Saturday, June 30, 2007

Vectors

I've heard that you guys have already started vectors (so fast!), so here's something to help you understand the concept better. Disclaimer: Some parts of the following were self-formulated, so they may not be conceptually very sound, but it helped me to look at things this way.

In physics, we are extremely interested in physical quantities. These are measurements taken from an object, such as mass, force, speed, displacement, etc. that have relationships amongst each other that leads to an understanding of reality. To a certain extent, these quantities are extremely difficult to define (try asking yourself what is mass, force, and displacement. You will find that many times you only have an intuitive grasp of the concept that cannot be put into proper words!) or are defined based on one another.

To understand the fundamental difference between scalars and vectors (which may seem rather easy, but you will encounter some really confusing quantities as you trot along in your physics career), we must see how we add these quantities together.

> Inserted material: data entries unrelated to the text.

-- ==== Sys2Proof/Laws/State.lean ====
section
/-! SUPPORT. What each update of the state leaves as it was: one lemma per field and per table read, all true by
definition, so that no proof unfolds a record update. -/

namespace Sys2Proof.Machine

/-! ### setCell -/

@[simp] theorem State.setCell_pending (s : State) (c : CellId) (v : CellSt) : (s.setCell c v).pending = s.pending := rfl
@[simp] theorem State.setCell_regs (s : State) (c : CellId) (v : CellSt) : (s.setCell c v).regs = s.regs := rfl
@[simp] theorem State.setCell_hiLatch (s : State) (c : CellId) (v : CellSt) : (s.setCell c v).hiLatch = s.hiLatch := rfl
@[simp] theorem State.setCell_loHold (s : State) (c : CellId) (v : CellSt) : (s.setCell c v).loHold = s.loHold := rfl
@[simp] theorem State.setCell_mem (s : State) (c : CellId) (v : CellSt) : (s.setCell c v).mem = s.mem := rfl
@[simp] theorem State.setCell_frames (s : State) (c : CellId) (v : CellSt) : (s.setCell c v).frames = s.frames := rfl
@[simp] theorem State.setCell_ctxMap (s : State) (c : CellId) (v : CellSt) : (s.setCell c v).ctxMap = s.ctxMap := rfl
@[simp] theorem State.setCell_slots (s : State) (c : CellId) (v : CellSt) : (s.setCell c v).slots = s.slots := rfl
@[simp] theorem State.setCell_retained (s : State) (c : CellId) (v : CellSt) : (s.setCell c v).retained = s.retained := rfl
@[simp] theorem State.setCell_waitRecs (s : State) (c : CellId) (v : CellSt) : (s.setCell c v).waitRecs = s.waitRecs := rfl
@[simp] theorem State.setCell_clusters (s : State) (c : CellId) (v : CellSt) : (s.setCell c v).clusters = s.clusters := rfl
@[simp] theorem State.setCell_homes (s : State) (c : CellId) (v : CellSt) : (s.setCell c v).homes = s.homes := rfl
@[simp] theorem State.setCell_parts (s : State) (c : CellId) (v : CellSt) : (s.setCell c v).parts = s.parts := rfl
@[simp] theorem State.setCell_workqs (s : State) (c : CellId) (v : CellSt) : (s.setCell c v).workqs = s.workqs := rfl
@[simp] theorem State.setCell_flows (s : State) (c : CellId) (v : CellSt) : (s.setCell c v).flows = s.flows := rfl
@[simp] theorem State.setCell_items (s : State) (c : CellId) (v : CellSt) : (s.setCell c v).items = s.items := rfl
@[simp] theorem State.setCell_memErrs (s : State) (c : CellId) (v : CellSt) : (s.setCell c v).memErrs = s.memErrs := rfl
@[simp] theorem State.setCell_inMove (s : State) (c : CellId) (v : CellSt) : (s.setCell c v).inMove = s.inMove := rfl
@[simp] theorem State.setCell_moves (s : State) (c : CellId) (v : CellSt) : (s.setCell c v).moves = s.moves := rfl
@[simp] theorem State.setCell_samples (s : State) (c : CellId) (v : CellSt) : (s.setCell c v).samples = s.samples := rfl
@[simp] theorem State.setCell_placePtr (s : State) (c : CellId) (v : CellSt) : (s.setCell c v).placePtr = s.placePtr := rfl
@[simp] theorem State.setCell_ports (s : State) (c : CellId) (v : CellSt) : (s.setCell c v).ports = s.ports := rfl
@[simp] theorem State.setCell_outTx (s : State) (c : CellId) (v : CellSt) : (s.setCell c v).outTx = s.outTx := rfl
@[simp] theorem State.setCell_copies (s : State) (c : CellId) (v : CellSt) : (s.setCell c v).copies = s.copies := rfl
@[simp] theorem State.setCell_ledger (s : State) (c : CellId) (v : CellSt) : (s.setCell c v).ledger = s.ledger := rfl
@[simp] theorem State.setCell_dups (s : State) (c : CellId) (v : CellSt) : (s.setCell c v).dups = s.dups := rfl
@[simp] theorem State.setCell_tn (s : State) (c : CellId) (v : CellSt) : (s.setCell c v).tn = s.tn := rfl
@[simp] theorem State.setCell_classes (s : State) (c : CellId) (v : CellSt) : (s.setCell c v).classes = s.classes := rfl
@[simp] theorem State.setCell_keys (s : State) (c : CellId) (v : CellSt) : (s.setCell c v).keys = s.keys := rfl
@[simp] theorem State.setCell_wraps (s : State) (c : CellId) (v : CellSt) : (s.setCell c v).wraps = s.wraps := rfl
@[simp] theorem State.setCell_drbg (s : State) (c : CellId) (v : CellSt) : (s.setCell c v).drbg = s.drbg := rfl
@[simp] theorem State.setCell_col (s : State) (c : CellId) (v : CellSt) : (s.setCell c v).col = s.col := rfl
@[simp] theorem State.setCell_ben (s : State) (c : CellId) (v : CellSt) : (s.setCell c v).ben = s.ben := rfl
@[simp] theorem State.setCell_hier (s : State) (c : CellId) (v : CellSt) : (s.setCell c v).hier = s.hier := rfl
@[simp] theorem State.setCell_dbg (s : State) (c : CellId) (v : CellSt) : (s.setCell c v).dbg = s.dbg := rfl
@[simp] theorem State.setCell_plat (s : State) (c : CellId) (v : CellSt) : (s.setCell c v).plat = s.plat := rfl
@[simp] theorem State.setCell_wire (s : State) (c : CellId) (v : CellSt) : (s.setCell c v).wire = s.wire := rfl
@[simp] theorem State.setCell_out (s : State) (c : CellId) (v : CellSt) : (s.setCell c v).out = s.out := rfl
@[simp] theorem State.setCell_now (s : State) (c : CellId) (v : CellSt) : (s.setCell c v).now = s.now := rfl
@[simp] theorem State.setCell_ids (s : State) (c : CellId) (v : CellSt) : (s.setCell c v).ids = s.ids := rfl
@[simp] theorem State.setCell_free (s : State) (c : CellId) (v : CellSt) : (s.setCell c v).free = s.free := rfl
@[simp] theorem State.setCell_slot (s : State) (c : CellId) (v : CellSt) (c' : CellId) (k' : SlotId) :
    (s.setCell c v).slot c' k' = s.slot c' k' := rfl
@[simp] theorem State.setCell_frame (s : State) (c : CellId) (v : CellSt) (f' : BitVec 20) :
    (s.setCell c v).frame f' = s.frame f' := rfl
@[simp] theorem State.setCell_ctxEnt (s : State) (c : CellId) (v : CellSt) (f' : BitVec 20) :
    (s.setCell c v).ctxEnt f' = s.ctxEnt f' := rfl
@[simp] theorem State.setCell_cluster (s : State) (c : CellId) (v : CellSt) (g' : BitVec 4) :
    (s.setCell c v).cluster g' = s.cluster g' := rfl
@[simp] theorem State.setCell_home (s : State) (c : CellId) (v : CellSt) (h' : BitVec 4) :
    (s.setCell c v).home h' = s.home h' := rfl
@[simp] theorem State.setCell_part (s : State) (c : CellId) (v : CellSt) (p' : BitVec 6) :
    (s.setCell c v).part p' = s.part p' := rfl
@[simp] theorem State.setCell_workq (s : State) (c : CellId) (v : CellSt) (p' q' : BitVec 6) :
    (s.setCell c v).workq p' q' = s.workq p' q' := rfl
@[simp] theorem State.setCell_flow (s : State) (c : CellId) (v : CellSt) (f' : BitVec 12) :
    (s.setCell c v).flow f' = s.flow f' := rfl
@[simp] theorem State.setCell_move (s : State) (c : CellId) (v : CellSt) (m' : BitVec 2) :
    (s.setCell c v).move m' = s.move m' := rfl
@[simp] theorem State.setCell_port (s : State) (c : CellId) (v : CellSt) (p' : BitVec 4) :
    (s.setCell c v).port p' = s.port p' := rfl
@[simp] theorem State.setCell_entry (s : State) (c : CellId) (v : CellSt) (i' : Nat) :
    (s.setCell c v).entry i' = s.entry i' := rfl
@[simp] theorem State.setCell_dup (s : State) (c : CellId) (v : CellSt) (o' : Nat) :
    (s.setCell c v).dup o' = s.dup o' := rfl
@[simp] theorem State.setCell_eclass (s : State) (c : CellId) (v : CellSt) (k' : BitVec 3) :
    (s.setCell c v).eclass k' = s.eclass k' := rfl
@[simp] theorem State.setCell_key (s : State) (c : CellId) (v : CellSt) (i' : Nat) :
    (s.setCell c v).key i' = s.key i' := rfl
@[simp] theorem State.setCell_reg (s : State) (c : CellId) (v : CellSt) (a' : Nat) :
    (s.setCell c v).reg a' = s.reg a' := rfl

/-! ### setSlot -/

@[simp] theorem State.setSlot_pending (s : State) (c : CellId) (k : SlotId) (v : Slot) : (s.setSlot c k v).pending = s.pending := rfl
@[simp] theorem State.setSlot_regs (s : State) (c : CellId) (k : SlotId) (v : Slot) : (s.setSlot c k v).regs = s.regs := rfl
@[simp] theorem State.setSlot_hiLatch (s : State) (c : CellId) (k : SlotId) (v : Slot) : (s.setSlot c k v).hiLatch = s.hiLatch := rfl
@[simp] theorem State.setSlot_loHold (s : State) (c : CellId) (k : SlotId) (v : Slot) : (s.setSlot c k v).loHold = s.loHold := rfl
@[simp] theorem State.setSlot_mem (s : State) (c : CellId) (k : SlotId) (v : Slot) : (s.setSlot c k v).mem = s.mem := rfl
@[simp] theorem State.setSlot_frames (s : State) (c : CellId) (k : SlotId) (v : Slot) : (s.setSlot c k v).frames = s.frames := rfl
@[simp] theorem State.setSlot_ctxMap (s : State) (c : CellId) (k : SlotId) (v : Slot) : (s.setSlot c k v).ctxMap = s.ctxMap := rfl
@[simp] theorem State.setSlot_cells (s : State) (c : CellId) (k : SlotId) (v : Slot) : (s.setSlot c k v).cells = s.cells := rfl
@[simp] theorem State.setSlot_retained (s : State) (c : CellId) (k : SlotId) (v : Slot) : (s.setSlot c k v).retained = s.retained := rfl
@[simp] theorem State.setSlot_waitRecs (s : State) (c : CellId) (k : SlotId) (v : Slot) : (s.setSlot c k v).waitRecs = s.waitRecs := rfl
@[simp] theorem State.setSlot_clusters (s : State) (c : CellId) (k : SlotId) (v : Slot) : (s.setSlot c k v).clusters = s.clusters := rfl
@[simp] theorem State.setSlot_homes (s : State) (c : CellId) (k : SlotId) (v : Slot) : (s.setSlot c k v).homes = s.homes := rfl
@[simp] theorem State.setSlot_parts (s : State) (c : CellId) (k : SlotId) (v : Slot) : (s.setSlot c k v).parts = s.parts := rfl
@[simp] theorem State.setSlot_workqs (s : State) (c : CellId) (k : SlotId) (v : Slot) : (s.setSlot c k v).workqs = s.workqs := rfl
@[simp] theorem State.setSlot_flows (s : State) (c : CellId) (k : SlotId) (v : Slot) : (s.setSlot c k v).flows = s.flows := rfl
@[simp] theorem State.setSlot_items (s : State) (c : CellId) (k : SlotId) (v : Slot) : (s.setSlot c k v).items = s.items := rfl
@[simp] theorem State.setSlot_memErrs (s : State) (c : CellId) (k : SlotId) (v : Slot) : (s.setSlot c k v).memErrs = s.memErrs := rfl
@[simp] theorem State.setSlot_inMove (s : State) (c : CellId) (k : SlotId) (v : Slot) : (s.setSlot c k v).inMove = s.inMove := rfl
@[simp] theorem State.setSlot_moves (s : State) (c : CellId) (k : SlotId) (v : Slot) : (s.setSlot c k v).moves = s.moves := rfl
@[simp] theorem State.setSlot_samples (s : State) (c : CellId) (k : SlotId) (v : Slot) : (s.setSlot c k v).samples = s.samples := rfl
@[simp] theorem State.setSlot_placePtr (s : State) (c : CellId) (k : SlotId) (v : Slot) : (s.setSlot c k v).placePtr = s.placePtr := rfl
@[simp] theorem State.setSlot_ports (s : State) (c : CellId) (k : SlotId) (v : Slot) : (s.setSlot c k v).ports = s.ports := rfl
@[simp] theorem State.setSlot_outTx (s : State) (c : CellId) (k : SlotId) (v : Slot) : (s.setSlot c k v).outTx = s.outTx := rfl
@[simp] theorem State.setSlot_copies (s : State) (c : CellId) (k : SlotId) (v : Slot) : (s.setSlot c k v).copies = s.copies := rfl
@[simp] theorem State.setSlot_ledger (s : State) (c : CellId) (k : SlotId) (v : Slot) : (s.setSlot c k v).ledger = s.ledger := rfl
@[simp] theorem State.setSlot_dups (s : State) (c : CellId) (k : SlotId) (v : Slot) : (s.setSlot c k v).dups = s.dups := rfl
@[simp] theorem State.setSlot_tn (s : State) (c : CellId) (k : SlotId) (v : Slot) : (s.setSlot c k v).tn = s.tn := rfl
@[simp] theorem State.setSlot_classes (s : State) (c : CellId) (k : SlotId) (v : Slot) : (s.setSlot c k v).classes = s.classes := rfl
@[simp] theorem State.setSlot_keys (s : State) (c : CellId) (k : SlotId) (v : Slot) : (s.setSlot c k v).keys = s.keys := rfl
@[simp] theorem State.setSlot_wraps (s : State) (c : CellId) (k : SlotId) (v : Slot) : (s.setSlot c k v).wraps = s.wraps := rfl
@[simp] theorem State.setSlot_drbg (s : State) (c : CellId) (k : SlotId) (v : Slot) : (s.setSlot c k v).drbg = s.drbg := rfl
@[simp] theorem State.setSlot_col (s : State) (c : CellId) (k : SlotId) (v : Slot) : (s.setSlot c k v).col = s.col := rfl
@[simp] theorem State.setSlot_ben (s : State) (c : CellId) (k : SlotId) (v : Slot) : (s.setSlot c k v).ben = s.ben := rfl
@[simp] theorem State.setSlot_hier (s : State) (c : CellId) (k : SlotId) (v : Slot) : (s.setSlot c k v).hier = s.hier := rfl
@[simp] theorem State.setSlot_dbg (s : State) (c : CellId) (k : SlotId) (v : Slot) : (s.setSlot c k v).dbg = s.dbg := rfl
@[simp] theorem State.setSlot_plat (s : State) (c : CellId) (k : SlotId) (v : Slot) : (s.setSlot c k v).plat = s.plat := rfl
@[simp] theorem State.setSlot_wire (s : State) (c : CellId) (k : SlotId) (v : Slot) : (s.setSlot c k v).wire = s.wire := rfl
@[simp] theorem State.setSlot_out (s : State) (c : CellId) (k : SlotId) (v : Slot) : (s.setSlot c k v).out = s.out := rfl
@[simp] theorem State.setSlot_now (s : State) (c : CellId) (k : SlotId) (v : Slot) : (s.setSlot c k v).now = s.now := rfl
@[simp] theorem State.setSlot_ids (s : State) (c : CellId) (k : SlotId) (v : Slot) : (s.setSlot c k v).ids = s.ids := rfl
@[simp] theorem State.setSlot_free (s : State) (c : CellId) (k : SlotId) (v : Slot) : (s.setSlot c k v).free = s.free := rfl
@[simp] theorem State.setSlot_cell (s : State) (c : CellId) (k : SlotId) (v : Slot) (c' : CellId) :
    (s.setSlot c k v).cell c' = s.cell c' := rfl
@[simp] theorem State.setSlot_frame (s : State) (c : CellId) (k : SlotId) (v : Slot) (f' : BitVec 20) :
    (s.setSlot c k v).frame f' = s.frame f' := rfl
@[simp] theorem State.setSlot_ctxEnt (s : State) (c : CellId) (k : SlotId) (v : Slot) (f' : BitVec 20) :
    (s.setSlot c k v).ctxEnt f' = s.ctxEnt f' := rfl
@[simp] theorem State.setSlot_cluster (s : State) (c : CellId) (k : SlotId) (v : Slot) (g' : BitVec 4) :
    (s.setSlot c k v).cluster g' = s.cluster g' := rfl
@[simp] theorem State.setSlot_home (s : State) (c : CellId) (k : SlotId) (v : Slot) (h' : BitVec 4) :
    (s.setSlot c k v).home h' = s.home h' := rfl
@[simp] theorem State.setSlot_part (s : State) (c : CellId) (k : SlotId) (v : Slot) (p' : BitVec 6) :
    (s.setSlot c k v).part p' = s.part p' := rfl
@[simp] theorem State.setSlot_workq (s : State) (c : CellId) (k : SlotId) (v : Slot) (p' q' : BitVec 6) :
    (s.setSlot c k v).workq p' q' = s.workq p' q' := rfl
@[simp] theorem State.setSlot_flow (s : State) (c : CellId) (k : SlotId) (v : Slot) (f' : BitVec 12) :
    (s.setSlot c k v).flow f' = s.flow f' := rfl
@[simp] theorem State.setSlot_move (s : State) (c : CellId) (k : SlotId) (v : Slot) (m' : BitVec 2) :
    (s.setSlot c k v).move m' = s.move m' := rfl
@[simp] theorem State.setSlot_port (s : State) (c : CellId) (k : SlotId) (v : Slot) (p' : BitVec 4) :
    (s.setSlot c k v).port p' = s.port p' := rfl
@[simp] theorem State.setSlot_entry (s : State) (c : CellId) (k : SlotId) (v : Slot) (i' : Nat) :
    (s.setSlot c k v).entry i' = s.entry i' := rfl
@[simp] theorem State.setSlot_dup (s : State) (c : CellId) (k : SlotId) (v : Slot) (o' : Nat) :
    (s.setSlot c k v).dup o' = s.dup o' := rfl
@[simp] theorem State.setSlot_eclass (s : State) (c : CellId) (k : SlotId) (v : Slot) (k' : BitVec 3) :
    (s.setSlot c k v).eclass k' = s.eclass k' := rfl
@[simp] theorem State.setSlot_key (s : State) (c : CellId) (k : SlotId) (v : Slot) (i' : Nat) :
    (s.setSlot c k v).key i' = s.key i' := rfl
@[simp] theorem State.setSlot_reg (s : State) (c : CellId) (k : SlotId) (v : Slot) (a' : Nat) :
    (s.setSlot c k v).reg a' = s.reg a' := rfl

Let's look at a scalar quantity, like mass. If we have a piece of plasticine of mass 3 g, and we mash it together with a piece of plasticine of mass 4 g, what is the final mass of the plasticine? Of course, the answer is 7 g. Even without knowing how the two pieces were mashed together and other sordid details, all we just had to do to obtain the final "sum" of the two masses was to add two numbers together.

What this means is that scalar quantities are added together or subtracted from each other in the usual sense: we just add or subtract the required numbers and voila, you get your answer. No new mathematics required here.

How about for a vector quantity? Let's have a look at displacement, since you should already be very familiar with the concept. If I travel a displacement of 3 m and then subsequently travelled a subsequent displacement of 4 m, what is my total displacement?

Clearly, what you require now are some details, and the details that are required are the directions in which the displacement occurred. It is clearly because the direction of the quantity matters that they become vectors. Depending on the directions of travel, the answer could be anywhere between - 1 m and 7 m. Literally anywhere.

What you will immediately realise is that the adding of vectors require some higher level mathematics, whereas for scalars, we just simply use arithmetic to perform our computation.
So what kind of higher level mathematics is required? Well, not much more than what you have learnt in co-ordinate geometry!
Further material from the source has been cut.